-- ==== Sys2Proof/Tests/Slice0.lean ====
section
/-! SUPPORT. Tests.  Expected results come from the worked encodings (spec/30_encoding.md R99), the examples of the command
rules and the vectors of spec/95_test_vectors.md, named in each comment.  After them, one witness or more for each statement of
Obligations.lean that has hypotheses. -/

namespace Sys2Proof.Tests

open Sys2Proof Sys2Proof.Machine Sys2Proof.F32

-- One theorem at a time: elaborated side by side, these would need a thread, and its stack, each.
set_option Elab.async false

/-! ### WellFormed refuses what `IMM` cannot hold (R86) -/

theorem test_wf_setwv : (Instr.setwv 65536 .saw).wellFormed = false := by decide
theorem test_wf_rmflt : (Instr.rmflt 65536).wellFormed = false := by decide
theorem test_wf_setflt : (Instr.setflt 65536 .notch ⟨0⟩ ⟨0⟩).wellFormed = false := by decide
theorem test_wf_render : (Instr.render 65536).wellFormed = false := by decide
theorem test_wf_boundary : (Instr.render 65535).wellFormed = true := by decide

/-! ### Decoding, one word of each row written out bit by bit: OP, A, B, IMM (R80, R88) -/

/-- ENC1. -/
theorem test_decode_nop : decode [0b00000000000000000000000000000000] = .instr .nop [] := by decide

/-- ENC2: OP 00000001, A 0000, B 0000, IMM 4; V0 = 440.0. -/
theorem test_decode_noteon :
    decode [0b00000001000000000000000000000100, 0b01000011110111000000000000000000] = .instr (.noteon 4 ⟨0x43DC0000⟩) [] := by
  decide

/-- R157's example: OP 00000010, A 0000, B 0000, IMM 4. -/
theorem test_decode_noteoff : decode [0b00000010000000000000000000000100] = .instr (.noteoff 4) [] := by decide

/-- ENC3: OP 00000011, A 0011 (Saw), B 0000 (G = 0), IMM 2. -/
theorem test_decode_setwv : decode [0b00000011001100000000000000000010] = .instr (.setwv 2 .saw) [] := by decide

/-- ENC4: OP 00000011, A 0010 (Triangle), B 0001 (G = 1), IMM 0. -/
theorem test_decode_setwva : decode [0b00000011001000010000000000000000] = .instr (.setwva .triangle) [] := by decide

/-- R99: OP 00000100, A 0001 (Square), B 0010 (M = 1, E = 0), IMM 0; 100.0 and 1.0. -/
theorem test_decode_setfm :
    decode [0b00000100000100100000000000000000, 0b01000010110010000000000000000000, 0b00111111100000000000000000000000]
      = .instr (.setfm false .square .inharmonic ⟨0x42C80000⟩ ⟨0x3F800000⟩) [] := by decide

/-- R99: OP 00000101. -/
theorem test_decode_addflt : decode [0b00000101000000000000000000000000] = .instr .addflt [] := by decide

/-- R99: OP 00000110, IMM 1. -/
theorem test_decode_rmflt : decode [0b00000110000000000000000000000001] = .instr (.rmflt 1) [] := by decide

/-- ENC5: OP 00000111, A 0001 (HighPass), B 0000, IMM 1; 5000.0 and 2.0. -/
theorem test_decode_setflt :
    decode [0b00000111000100000000000000000001, 0b01000101100111000100000000000000, 0b01000000000000000000000000000000]
      = .instr (.setflt 1 .highPass ⟨0x459C4000⟩ ⟨0x40000000⟩) [] := by decide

▶ PROBLEM STATEMENT
Your reply should hold only the lines from the first line of the records through the one with "theorem test_decode_setwv : decode", reproduced word for word.

▶ TASK SOLUTION
-- ==== Sys2Proof/Tests/Slice0.lean ====
section
/-! SUPPORT. Tests.  Expected results come from the worked encodings (spec/30_encoding.md R99), the examples of the command
rules and the vectors of spec/95_test_vectors.md, named in each comment.  After them, one witness or more for each statement of
Obligations.lean that has hypotheses. -/

namespace Sys2Proof.Tests

open Sys2Proof Sys2Proof.Machine Sys2Proof.F32

-- One theorem at a time: elaborated side by side, these would need a thread, and its stack, each.
set_option Elab.async false

/-! ### WellFormed refuses what `IMM` cannot hold (R86) -/

theorem test_wf_setwv : (Instr.setwv 65536 .saw).wellFormed = false := by decide
theorem test_wf_rmflt : (Instr.rmflt 65536).wellFormed = false := by decide
theorem test_wf_setflt : (Instr.setflt 65536 .notch ⟨0⟩ ⟨0⟩).wellFormed = false := by decide
theorem test_wf_render : (Instr.render 65536).wellFormed = false := by decide
theorem test_wf_boundary : (Instr.render 65535).wellFormed = true := by decide

/-! ### Decoding, one word of each row written out bit by bit: OP, A, B, IMM (R80, R88) -/

/-- ENC1. -/
theorem test_decode_nop : decode [0b00000000000000000000000000000000] = .instr .nop [] := by decide

/-- ENC2: OP 00000001, A 0000, B 0000, IMM 4; V0 = 440.0. -/
theorem test_decode_noteon :
    decode [0b00000001000000000000000000000100, 0b01000011110111000000000000000000] = .instr (.noteon 4 ⟨0x43DC0000⟩) [] := by
  decide

/-- R157's example: OP 00000010, A 0000, B 0000, IMM 4. -/
theorem test_decode_noteoff : decode [0b00000010000000000000000000000100] = .instr (.noteoff 4) [] := by decide

/-- ENC3: OP 00000011, A 0011 (Saw), B 0000 (G = 0), IMM 2. -/
theorem test_decode_setwv : decode [0b00000011001100000000000000000010] = .instr (.setwv 2 .saw) [] := by decide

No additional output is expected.